Pod template #

The operator CRD is designed to have a minimal set of direct, short-hand CRD settings to express the most basic attributes of a deployment. For all other settings the CRD provides the flinkConfiguration and podTemplate fields.

Pod templates permit customization of the Flink job and task manager pods, for example to specify volume mounts, ephemeral storage, sidecar containers etc.

Pod templates can be layered, as shown in the example below. A common pod template may hold the settings that apply to both job and task manager, like volumeMounts. Another template under job or task manager can define additional settings that supplement or override those in the common template, such as a task manager sidecar.
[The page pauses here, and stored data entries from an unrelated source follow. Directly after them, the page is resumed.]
-- ==== Sys2Proof/Certificates/Slice0/Obligations.lean ====
section
/-! DEFINITION. The statements for the provers. A command's next state is written as the state before it with the
parts it changes named, so that every part not named is unchanged; `attend` adds the attention line's response
(its own statement is `AttentionLineFollowsTheCauses`). -/

section Statements

open Sys2Proof Sys2Proof.Machine

/-! ### The machine -/

/-- Taking the command at the front of the queue is running it on the queue's rest. The second part is the model's
choice: with no command waiting the block idles (log entry 4). -/
def Obligations.StepTakesTheFrontCommand : Prop :=
  (∀ (s : State) (c : Instr), step { s with pending := c :: s.pending } = exec c s) ∧
    ∀ s : State, s.pending = [] → step s = .next s

/-- Every command ends in a next state, so no run of the block, from any state, meets a fault or a refusal. -/
def Obligations.NoCommandStopsTheBlock : Prop :=
  (∀ (c : Instr) (s : State), Continues (exec c s)) ∧ ∀ (n : Nat) (s : State), SafeFor n s

/-! ### Resets (R3, R28, R48, R63, R82, R104, R107, R113, R118, R134, R142, R147, R172, R181) -/

/-- POWER_ON gives every block its reset value, and leaves the waiting commands waiting (the second is the model's
choice, log entry 9). The sync input is as found (R113). -/
def Obligations.PowerOnResetsEveryBlock : Prop :=
  ∀ (sync : Bool) (s : State), ∃ t, exec (.powerOn sync) s = .next t ∧ t.pending = s.pending ∧
    (∀ p, t.agent p = ⟨.loggedOut, [], 0, false, 0, 0, 0, 0, ⟨0, 0, 0, 0, 0⟩, false, false⟩) ∧
    (∀ c, t.slotRec c = ⟨0, false, none⟩) ∧
    (∀ g : Group, t.queue g = [] ∧ t.counts[g] = ⟨0, 0, 0, 0, 0, 0, 0⟩ ∧ t.aht[g] = 180) ∧ t.deferrals = 0 ∧
    (∀ v : Voice, t.treat.voices[v] = none) ∧ (∀ b : Bed, t.treat.listeners[b] = 0) ∧ t.treat.holdList = [] ∧
    t.treat.shortages = 0 ∧ t.treat.stalls = 0 ∧
    (∀ n, t.stream n = ⟨none, [], false, 0, 0⟩) ∧ t.clips.lastServed = 15 ∧ t.clips.inFlight = none ∧
    (∀ i : Fin 32, t.highway[i] = none) ∧
    t.time.ds = 0 ∧ t.time.frames = 0 ∧ t.time.windowCount = 0 ∧ t.time.running = false ∧
    t.time.syncPresent = sync ∧ t.time.clockLoss = false ∧ t.time.divisor = 2048 ∧
    (∀ q : Station, t.peers.rows[q] = none ∧ t.peers.changed[q] = false) ∧
    t.exch.claims = [] ∧ t.exch.stale = 0 ∧
    t.builder = ⟨.brisk, none, none, none, none⟩ ∧
    t.bus.station = .starting ∧ t.bus.id = none ∧ t.bus.inHand = none ∧ t.bus.attempts = 0 ∧ t.bus.backoff = none ∧
    t.bus.dropRun = 0 ∧ t.bus.line = none ∧ t.bus.rng = none ∧ t.bus.replies = [] ∧ t.bus.ordinary = [] ∧
    t.bus.slot = none ∧ t.bus.framesSent = 0 ∧ t.bus.framesReceived = 0 ∧ t.bus.checkErrors = 0 ∧
    t.bus.collisions = 0 ∧ t.bus.dropped = 0 ∧ t.bus.repliesLost = 0 ∧
    t.port.directives = [] ∧ t.port.waits = [] ∧ (∀ c : Cause, causePending t c = false) ∧ lineLow t = false ∧
    t.cfg = none ∧ t.load.reading = some ([], 0) ∧ t.load.clamped = 0

/-- A RESTART whose outcome byte has been wholly clocked out is a power-on reset at the rise of select, the sync input as that
reset finds it (R115, R166, R181; that the command says so with the outcome byte is the model's choice, log entry 8); the
record of the bytes driven keeps the outcome (log entry 9). A rise before that aborts it. -/
def Obligations.RestartIsTheSameReset : Prop :=
  (∀ (s : State) (n : Nat) (sync : Bool), ∃ t, exec (.powerOn sync) s = .next t ∧
      exec (.restart (.through (n + 1) sync)) s =
        .next { t with port := { t.port with out := List.replicate (n + 1) 0 } }) ∧
    (∀ (s : State) (sync : Bool), s.port.transaction = .restart (some sync) → ∃ t, exec (.powerOn sync) s = .next t ∧
      exec .transactionAbort s = .next { t with port := { t.port with out := s.port.out } }) ∧
    (∀ s : State, NoRestart s → (∀ sync, exec (.restart (.through 0 sync)) s = .next (answered s [])) ∧
      exec (.restart .opens) s =
        .next { s with port := { s.port with transaction := .restart none, out := [] } }) ∧
    ∀ (s : State) (found : Option Bool) (sync : Bool), s.port.transaction = .restart found →
      exec (.restart (.lastBit sync)) s =
        .next { s with port := { s.port with transaction := .restart (some sync), out := s.port.out ++ [0] } }

/-- Raising select ends any transaction but a RESTART whose outcome is out, and changes nothing else; an unknown command
byte drives zero bytes (R165). -/
def Obligations.SelectRiseEndsTheTransaction : Prop :=
  ∀ s : State, NoRestart s → exec .transactionAbort s = .next (raised s) ∧
    ∀ command n, exec (.unknownCommand command n) s = .next (answered s (List.replicate n 0))

/-! ### The load (R176 to R181) -/

/-- The reads of a load: the header is checked when it arrives, and a fault ends the load with nothing more read; the
bytes and the running sum are kept and the next read follows; at the last read the sum and the structural checks are
judged, and a fault leaves every block at its value, the station UNCONFIGURED and LOAD_FAULT pending (R129, R172, R177,
R178). What the header checks are, and what each structural check is: the fault code is the lowest that fails (R177,
R178). The division into reads, and which steps checks 8, 10 and 11 cover, are the model's choice (log entries 19 and 21). -/
def Obligations.LoadReadsTheImage : Prop :=
  (∀ (s : State) (bytes : Vector Byte 32) (got new img : List Byte) (sum : Nat) (failed : Nat → State),
    s.load.reading = some (got, sum) → new = bytes.toList.take (readLength got) → img = got ++ new →
    (∀ code, failed code = { s with
      load := { s.load with reading := none }
      bus := { s.bus with station := .unconfigured }
      port := { s.port with loadFault := some code } }) →
    (img.length = 8 → ∀ code, headerFault img = some code →
      exec (.loadReadArrives bytes) s = .next (attend s (failed code))) ∧
    ((img.length = 8 ∧ headerFault img = none) ∨ (img.length ≠ 8 ∧ img.length ≠ imageLength img) →
      exec (.loadReadArrives bytes) s =
        .next { s with load := { s.load with reading := some (img, addToSum got.length sum new) } }) ∧
    ∀ code, img.length ≠ 8 → img.length = imageLength img →
      (addToSum got.length sum new ≠ 0 ∧ code = 3) ∨
        (addToSum got.length sum new = 0 ∧ structuralFault img = some code) →
      exec (.loadReadArrives bytes) s = .next (attend s (failed code))) ∧
  (∀ img : List Byte,
    (headerFault img = some 1 ↔ u16 img 0 ≠ 0x5344) ∧
    (headerFault img = some 2 ↔ u16 img 0 = 0x5344 ∧ (u16 img 2 < 3317 ∨ memoryBytes img < u16 img 2)) ∧
    (headerFault img = none ↔ u16 img 0 = 0x5344 ∧ 3317 ≤ u16 img 2 ∧ u16 img 2 ≤ memoryBytes img) ∧
    memoryBytes img = 65536 * (if u8 img 6 = 0 then 256 else u8 img 6) ∧ imageLength img = u16 img 2) ∧
  (∀ (img : List Byte) (a : Nat),
    u8 img a = (if h : a < img.length then img[a].toNat else 0) ∧ u16 img a = 256 * u8 img a + u8 img (a + 1) ∧
    u24 img a = 65536 * u8 img a + 256 * u8 img (a + 1) + u8 img (a + 2)) ∧
  ∀ img : List Byte,
    (∀ code, structuralFault img = some code ↔ Fails img code ∧ ∀ c, c < code → ¬ Fails img c) ∧
    (structuralFault img = none ↔ ∀ c, ¬ Fails img c)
The operator is going to merge the common and specific templates for job and task manager respectively.

Here the full example:

apiVersion: flink.apache.org/v1beta1
kind: FlinkDeployment
metadata:
  namespace: default
  name: pod-template-example
spec:
  image: flink:1.17
  flinkVersion: v1_17
  flinkConfiguration:
    taskmanager.numberOfTaskSlots: "2"
  serviceAccount: flink
  podTemplate:
    spec:
      containers:
        # Do not change the main container name
        - name: flink-main-container
          volumeMounts:
            - mountPath: /opt/flink/log
              name: flink-logs
        # Sample sidecar container
        - name: fluentbit
          image: fluent/fluent-bit:1.8.12-debug
          command: [ 'sh','-c','/fluent-bit/bin/fluent-bit -i tail -p path=/flink-logs/*.log -p multiline.parser=java -o stdout' ]
          volumeMounts:
            - mountPath: /flink-logs
              name: flink-logs
      volumes:
        - name: flink-logs
          emptyDir: { }
  jobManager:
    resource:
      memory: "2048m"
      cpu: 1
  taskManager:
    resource:
      memory: "2048m"
      cpu: 1
    podTemplate:
      spec:
        initContainers:
          # Sample sidecar container
          - name: busybox
            image: busybox:1.35.0
            command: [ 'sh','-c','echo hello from task manager' ]
  job:
    jarURI: local:///opt/flink/examples/streaming/StateMachineExample.jar
    parallelism: 2

When using the operator with Flink native Kubernetes integration, please refer to pod template field precedence.

Array Merging Behaviour #

When layering pod templates (defining both a top level and jobmanager specific podtemplate for example) the corresponding yamls are merged together.

The default behaviour of the pod template mechanism is to merge array arrays by merging the objects in the respective array positions. This requires that containers in the podTemplates are defined in the same order otherwise the results may be undefined.

Default behaviour (merge by position):

arr1: [{name: a, p1: v1}, {name: b, p1: v1}]
arr1: [{name: a, p2: v2}, {name: c, p2: v2}]

merged: [{name: a, p1: v1, p2: v2}, {name: c, p1: v1, p2: v2}]

The operator supports an alternative array merging mechanism that can be enabled by the kubernetes.operator.pod-template.merge-arrays-by-name flag. When true, instead of the default positional merging, object array elements that have a name property defined will be merged by their name and the resulting array will be a union of the two input arrays.

Merge by name:

arr1: [{name: a, p1: v1}, {name: b, p1: v1}]
arr1: [{name: a, p2: v2}, {name: c, p2: v2}]

merged: [{name: a, p1: v1, p2: v2}, {name: b, p1: v1}, {name: c, p2: v2}]

Merging by name can we be very convenient when merging container specs or when the base and override templates are not defined together.